(BRIEF): Please transcribe, exactly, the line that contains "def answered (ok" and every line after it to the end of the records, and nothing else.

(AVAILABLE DATA):
———

-- ==== Sys2Proof/Tests/Slice0.lean ====
section
/-! SUPPORT. Tests of single steps, their expected values from spec/95_test_vectors.md (the vector's name stands before each
group), one word per constructor of Instr written out from 30_encoding R102 and R104, ill-formed terms, and a witness for
the hypotheses of each statement. -/

namespace Sys2Proof.Tests

open Sys2Proof Sys2Proof.Machine

/-! ## Helpers -/

/-- The start state M3 of 95_test_vectors section 0: unit 1 a master at 100 kHz with a timeout of 3 ms. -/
def m3 : State := { State.reset with
  unit1 := { BusUnit.reset with
    con := { Con.reset with en := true }, brg := 198,
    cfg := { Configuration.reset with speedHz := 100000, timeoutMs := 3 } } }

/-- The start state of 95_test_vectors section 2.8: unit 1 a 7-bit slave at 0x40, general call on, callback 7. -/
def sl : State := { State.reset with
  unit1 := { BusUnit.reset with
    con := { Con.reset with en := true, sie := true, mode := .slave7, gcen := true }, add := 0x40, brg := 198,
    cfg := ⟨.slave7, 100000, 0x40, true, false, false, 1000, true⟩, cb := some 7 } }

/-- `s` with unit 1 changed by `f`. -/
def with1 (f : BusUnit → BusUnit) (s : State) : State := { s with unit1 := f s.unit1 }

/-- `s` with the moves `l` to come. -/
def upNext (l : List Move) (s : State) : State := { s with agenda := l }

/-- `s` with command `i` in flight at `p`, `k`, and the ENGINE next. -/
def midway (i : Instr) (p : Position) (k : Frame) (s : State) : State :=
  { s with polledOp := some ⟨i, p, k⟩, agenda := [.engine] }

/-- The next step answers a next state of which `p` holds. -/
def leadsTo (s : State) (p : State → Bool) : Bool :=
  match step s with
  | .next t => p t
  | .fault _ => false
  | .refused _ => false

/-- A host access of the register word `w` leads to a state of which `p` holds. -/
def accessed (w : BitVec 22) (s : State) (p : State → Bool) : Bool := leadsTo (upNext [.host (.reg w)] s) p

/-- A command leads in one step to a state of which `p` holds. -/
def commanded (w : BitVec 16) (o : OperandRecord) (s : State) (p : State → Bool) : Bool :=
  leadsTo (upNext [.host (.cmd w o)] s) p

/-- An event of bus 1 leads to a state of which `p` holds. -/
def evented (e : BusEvent) (s : State) (p : State → Bool) : Bool := leadsTo (upNext [.bus .unit1 e] s) p

/-- CON and STAT of unit 1. -/
def con1 (t : State) : Word := conWord t.unit1.con
/-- STAT of unit 1. -/
def stat1 (t : State) : Word := statWord t.unit1.stat

/-- The only output is the response `ok`, `illegal` with fields `f`, to the polled context. -/
def answered (ok illegal : Bool) (f : OutputFields) (t : State) : Bool :=
  decide (t.out = [.response .polled ⟨ok, illegal, f⟩])

/-- A unit with command bits `c` pending. -/
def pend (c : BitVec 5) (x : BusUnit) : BusUnit := { x with con := { x.con with cmd := c } }

/-- STAT with BCL set. -/
def bclStat : Stat := { Stat.zero with bcl := true }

———

(FINAL ANSWER):
def answered (ok illegal : Bool) (f : OutputFields) (t : State) : Bool :=
  decide (t.out = [.response .polled ⟨ok, illegal, f⟩])

/-- A unit with command bits `c` pending. -/
def pend (c : BitVec 5) (x : BusUnit) : BusUnit := { x with con := { x.con with cmd := c } }

/-- STAT with BCL set. -/
def bclStat : Stat := { Stat.zero with bcl := true }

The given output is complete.